Milo needs his foot, so that he can get to High Jerusalem to play in the choir. Magpie is the only one who can deliver it to him, but that's not all--the moon is missing, and Magpie is also the only one who can save her and only by bridging the gap between to warring families.

The voice in this book is what stands out. Magpie is a strong female character, but boys love her, too. The thing that really captures readers and keeps them going, however, is the imaginative plot. Although Keehn is drawing from several established legends and fairy tales, the text is fresh and surprising. There are no shocking revelations. Young readers will predict many of the outcomes, but it's a fairy tale--we already know the ending, right? That isn't the point. The journey's the thing, and oh what a journey it is.

I read this to my fourth grade class, and they are on the edge of their seat from beginning to end. This is a terrific book for reluctant readers male and female.

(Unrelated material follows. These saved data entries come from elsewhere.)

theorem execG1WindowOpen_skel (lid : Fin 16384) (s : State) : Out.is (execG1WindowOpen lid s) s.skel := by
  refine ⟨_, rfl, ?_⟩
  simp only [apply_ite State.skel, ite_self, implies_true, State.whenDue_skel, State.openWindow_skel]

theorem execG1WindowClose_skel (lid : Fin 16384) (s : State) : Out.is (execG1WindowClose lid s) s.skel := by
  refine ⟨_, rfl, ?_⟩
  simp only [apply_ite State.skel, ite_self, implies_true, State.whenDue_skel, State.closeWindow_skel]

theorem execSupervisionTimeout_skel (lid : Fin 16384) (s : State) : Out.is (execSupervisionTimeout lid s) s.skel := by
  refine ⟨_, rfl, ?_⟩
  (repeat' split) <;> (first | with_reducible rfl | (simp only [implies_true, State.whenDue_skel, State.connDrop_skel]; done))

theorem execResyncBeacon_skel (lid : Fin 16384) (us : Fin 20000) (s : State) : Out.is (execResyncBeacon lid us s) s.skel := by
  refine ⟨_, rfl, ?_⟩
  simp only [apply_ite State.skel, ite_self, State.atUs_skel, State.tlqOffer_skel, State.nextSeq_skel]

theorem execAckWaitTimeout_skel (x : Fin 2) (seq : Fin 256) (us : Fin 20000) (delay : Fin 4) (s : State) : Out.is (execAckWaitTimeout x seq us delay s) s.skel := by
  unfold execAckWaitTimeout
  refine ⟨_, rfl, ?_⟩
  (repeat' split) <;> (first | with_reducible rfl | (simp only [skel_mk, pending_skel, part_skel, phase_skel, mode_skel, paused_skel, edge_skel, number_skel, mono_skel, apply_ite State.skel, ite_self, foldl_skel, implies_true, State.atUs_skel, State.repeatFlight_skel, State.flightFailed_skel]; done))

theorem execRouteAdvSend_skel (s : State) : Out.is (execRouteAdvSend s) s.skel := by
  unfold execRouteAdvSend
  refine ⟨_, rfl, ?_⟩
  (repeat' split) <;> (first | with_reducible rfl | (simp only [skel_mk, pending_skel, part_skel, phase_skel, mode_skel, paused_skel, edge_skel, number_skel, mono_skel, apply_ite State.skel, ite_self, foldl_skel, implies_true, State.whenDue_skel, State.routeAdv_skel]; done))

theorem execRouteErr_skel (lid : Fin 16384) (s : State) : Out.is (execRouteErr lid s) s.skel := by
  refine ⟨_, rfl, ?_⟩
  simp only [skel_mk, pending_skel, part_skel, phase_skel, mode_skel, paused_skel, edge_skel, number_skel, mono_skel, State.setBit_skel]

theorem execDstExpire_skel (lid : Fin 16384) (s : State) : Out.is (execDstExpire lid s) s.skel := by
  refine ⟨_, rfl, ?_⟩
  simp only [skel_mk, pending_skel, part_skel, phase_skel, mode_skel, paused_skel, edge_skel, number_skel, mono_skel, apply_ite State.skel, ite_self, implies_true, State.setBit_skel, State.whenDue_skel]

theorem execRadLinkMapCommit_skel (who : Requester) (us : Fin 20000) (v : Word) (s : State) : Out.is (execRadLinkMapCommit who us v s) s.skel := by
  refine ⟨_, rfl, ?_⟩
  simp only [State.cmdWrite_skel]

theorem execChannelMapSwitch_skel (s : State) : Out.is (execChannelMapSwitch s) s.skel := by
  refine ⟨_, rfl, ?_⟩
  (repeat' split) <;> (first | with_reducible rfl | (simp only [skel_mk, pending_skel, part_skel, phase_skel, mode_skel, paused_skel, edge_skel, number_skel, mono_skel, implies_true, State.addWrap_skel, State.whenDue_skel]; done))

theorem execPtpSyncMeasurement_skel (p : Fin 2) (us : Fin 20000) (x : PtpSync) (corr : Int) (logSync : Fin 6) (s : State) :
    Out.is (execPtpSyncMeasurement p us x corr logSync s) s.skel := by
  refine ⟨_, rfl, ?_⟩
  split
  · exact (State.ptpHear_skel _ _ _ _ (fun _ => State.measure_skel _ _ _ _ _)).trans (State.atUs_skel _ _)
  · rfl

theorem execPtpDelayResponse_skel (p : Fin 2) (us : Fin 20000) (x : PtpDelay) (s : State) :
    Out.is (execPtpDelayResponse p us x s) s.skel := by
  refine ⟨_, rfl, ?_⟩
  split
  · refine (State.ptpHear_skel _ _ _ _ (fun t => ?_)).trans (State.atUs_skel _ _)
    split
    · exact State.setSat_skel _ _ _ _
    · rfl
  · rfl

theorem execPtpAnnounce_skel (p : Fin 2) (us : Fin 20000) (a : Announce) (s : State) : Out.is (execPtpAnnounce p us a s) s.skel := by
  refine ⟨_, rfl, ?_⟩
  simp only [apply_ite State.skel, ite_self, State.atUs_skel, State.announce_skel]

theorem execMasterLost_skel (p : Fin 2) (s : State) : Out.is (execMasterLost p s) s.skel := by
  refine ⟨_, rfl, ?_⟩
  (repeat' split) <;> (first | with_reducible rfl | (simp only [implies_true, State.whenDue_skel, State.masterLost_skel]; done))

theorem execEthernetLinkChange_skel (p : Fin 2) (us : Fin 20000) (speed : Fin 4) (s : State) : Out.is (execEthernetLinkChange p us speed s) s.skel := by
  refine ⟨_, rfl, ?_⟩
  simp only [apply_ite State.skel, ite_self, State.atUs_skel, State.setNtuPort_skel, State.portSync_skel]

theorem execTimeStep_skel (us : Fin 20000) (s : State) :
    Out.is (execTimeStep us s) s.skel ∨ ∃ ns, Out.is (execTimeStep us s) { s.skel with edge := ns } := by
  unfold execTimeStep
  split
  · exact .inr ⟨_, _, rfl, (State.timeStep_skel _).trans (by rw [State.atUs_skel])⟩
  · exact .inl ⟨_, rfl, rfl⟩

theorem execNtuJumpAccept_skel (who : Requester) (us : Fin 20000) (s : State) : Out.is (execNtuJumpAccept who us s) s.skel := by
  refine ⟨_, rfl, ?_⟩
  simp only [State.cmdWrite_skel]

theorem execNtuPtpDisable_skel (who : Requester) (us : Fin 20000) (s : State) : Out.is (execNtuPtpDisable who us s) s.skel := by
  refine ⟨_, rfl, ?_⟩
  simp only [State.cmdWrite_skel]

theorem execLeapSecond_skel (s : State) : Out.is (execLeapSecond s) s.skel := by
  refine ⟨_, rfl, ?_⟩
  (repeat' split) <;> (first | with_reducible rfl | (simp only [implies_true, State.whenDue_skel, State.leapStep_skel]; done))

theorem execComplianceCheck_skel (c : Fin 24) (us : Fin 20000) (microamps headroom vbus : Nat) (s : State) : Out.is (execComplianceCheck c us microamps headroom vbus s) s.skel := by
  refine ⟨_, rfl, ?_⟩
  simp only [apply_ite State.skel, ite_self, State.atUs_skel, State.compliance_skel]

theorem execBusRampLimit_skel (vbus : Nat) (s : State) : Out.is (execBusRampLimit vbus s) s.skel := by
  refine ⟨_, rfl, ?_⟩
  simp only [apply_ite State.skel, ite_self, foldl_skel, implies_true, State.whenDue_skel, State.setDchan_skel, State.handOver_skel, State.diagSet_skel]

theorem execHandoverEnd_skel (s : State) : Out.is (execHandoverEnd s) s.skel := by
  refine ⟨_, rfl, ?_⟩
  simp only [apply_ite State.skel, ite_self, implies_true, State.setBit_skel, State.whenDue_skel]

theorem execVledinLost_skel (us : Fin 20000) (vledin : Nat) (s0 : State) : Out.is (execVledinLost us vledin s0) s0.skel := by
  unfold execVledinLost
  exact ⟨_, rfl, by simp only [apply_ite State.skel, ite_self, State.setFld_skel, State.setBit_skel, State.atUs_skel, State.busOff_skel, State.noteVledin_skel]⟩

theorem execVledinValid_skel (us : Fin 20000) (vledin : Nat) (s0 : State) : Out.is (execVledinValid us vledin s0) s0.skel := by
  unfold execVledinValid
  exact ⟨_, rfl, by simp only [apply_ite State.skel, ite_self, State.setFld_skel, State.setBit_skel, State.atUs_skel, State.busTry_skel, State.noteVledin_skel]⟩

theorem execThermalShutdown_skel (us : Fin 20000) (bank : Int) (s : State) : Out.is (execThermalShutdown us bank s) s.skel := by
  unfold execThermalShutdown
  exact ⟨_, rfl, by simp only [skel_mk, pending_skel, part_skel, phase_skel, mode_skel, paused_skel, edge_skel, number_skel, mono_skel, apply_ite State.skel, ite_self, State.setFld_skel, State.setBit_skel, State.setFldI_skel, State.atUs_skel, State.busOff_skel, State.fltRaise_skel]⟩

theorem execDrvRestart_skel (who : Requester) (us : Fin 20000) (s : State) : Out.is (execDrvRestart who us s) s.skel := by
  refine ⟨_, rfl, ?_⟩
  simp only [State.cmdWrite_skel]

theorem execThermalAutoRetry_skel (s : State) : Out.is (execThermalAutoRetry s) s.skel := by
  refine ⟨_, rfl, ?_⟩
  (repeat' split) <;> (first | with_reducible rfl | (simp only [skel_mk, pending_skel, part_skel, phase_skel, mode_skel, paused_skel, edge_skel, number_skel, mono_skel, apply_ite State.skel, ite_self, implies_true, State.whenDue_skel, State.drvRestart_skel]; done))

theorem execDrvTest_skel (who : Requester) (us : Fin 20000) (s : State) : Out.is (execDrvTest who us s) s.skel := by
  refine ⟨_, rfl, ?_⟩
  simp only [State.cmdWrite_skel]

theorem execDrvTestComplete_skel (us : Fin 20000) (vbus : Nat) (vfs : List (Fin 24 × Nat)) (s : State) : Out.is (execDrvTestComplete us vbus vfs s) s.skel := by
  refine ⟨_, rfl, ?_⟩
  simp only [apply_ite State.skel, ite_self, foldl_skel, implies_true, State.atUs_skel, State.setDchan_skel, State.clearMeasured_skel, State.handOver_skel, State.checkPass_skel]

theorem execOpenRetest_skel (c : Fin 24) (microamps headroom vbus : Nat) (s : State) : Out.is (execOpenRetest c microamps headroom vbus s) s.skel := by
  refine ⟨_, rfl, ?_⟩
  (repeat' split) <;> (first | with_reducible rfl | (simp only [apply_ite State.skel, ite_self, implies_true, State.whenDue_skel, State.setDchan_skel, State.diagSet_skel, State.checkPass_skel]; done))

theorem execDropoutRetry_skel (c : Fin 24) (s : State) : Out.is (execDropoutRetry c s) s.skel := by
  refine ⟨_, rfl, ?_⟩
  (repeat' split) <;> (first | with_reducible rfl | (simp only [implies_true, State.whenDue_skel, State.busRecovery_skel]; done))

theorem execDrvIsetWrite_skel (who : Requester) (us : Fin 20000) (v : Word) (s : State) : Out.is (execDrvIsetWrite who us v s) s.skel := by
  refine ⟨_, rfl, ?_⟩
  simp only [State.cmdWrite_skel]

theorem execDrvChanCfgWrite_skel (who : Requester) (us : Fin 20000) (c : Fin 24) (v : Word) (s : State) : Out.is (execDrvChanCfgWrite who us c v s) s.skel := by
  refine ⟨_, rfl, ?_⟩
  simp only [State.cmdWrite_skel]

theorem execDrvStoreLoaded_skel (us : Fin 20000) (s : State) : Out.is (execDrvStoreLoaded us s) s.skel := by
  unfold execDrvStoreLoaded
  exact ⟨_, rfl, by simp only [skel_mk, pending_skel, part_skel, phase_skel, mode_skel, paused_skel, edge_skel, number_skel, mono_skel, apply_ite State.skel, ite_self, foldl_skel, implies_true, State.setBit_skel, State.atUs_skel, State.loopsFailsafe_skel, State.busTry_skel, State.syncFeedback_skel, State.coils_skel, State.forceChan_skel, State.loopsHeld_skel, State.drvConfig_skel, State.pwmBegin_skel]⟩

theorem execOverrideSwitchChange_skel (us : Fin 20000) (pos : Fin 3) (s : State) : Out.is (execOverrideSwitchChange us pos s) s.skel := by
  unfold execOverrideSwitchChange
  exact ⟨_, rfl, by simp only [apply_ite State.skel, ite_self, State.setFld_skel, State.atUs_skel, State.assertSrc_skel, State.switchTo_skel]⟩

theorem execDrvFeederCmdWrite_skel (who : Requester) (us : Fin 20000) (f : Fin 6) (close : Bool) (s : State) : Out.is (execDrvFeederCmdWrite who us f close s) s.skel := by
  refine ⟨_, rfl, ?_⟩
  simp only [State.cmdWrite_skel]

theorem execFeederChangeRelease_skel (f : Fin 6) (s : State) : Out.is (execFeederChangeRelease f s) s.skel := by
  refine ⟨_, rfl, ?_⟩
  simp only [apply_ite State.skel, ite_self, implies_true, State.whenDue_skel, State.coils_skel]

theorem execFeederFeedbackFault_skel (f : Fin 6) (s : State) : Out.is (execFeederFeedbackFault f s) s.skel := by
  refine ⟨_, rfl, ?_⟩
  simp only [apply_ite State.skel, ite_self, implies_true, State.setBit_skel, State.whenDue_skel, State.report_skel]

Violence and Sexual Content: Milo cuts off his foot, and the foot is kept on the mantle, stolen by Magpie, and carried around in her pocket. It is wondrously devoid of decay. Scarey goblins figure prominently. The scratch at doors and windows, and have their fingers smashed with pots. The head of a beheaded man floats in a well, and offers direction as a kind of oracle.
At the end of the book, Magpie receives her "monthlies."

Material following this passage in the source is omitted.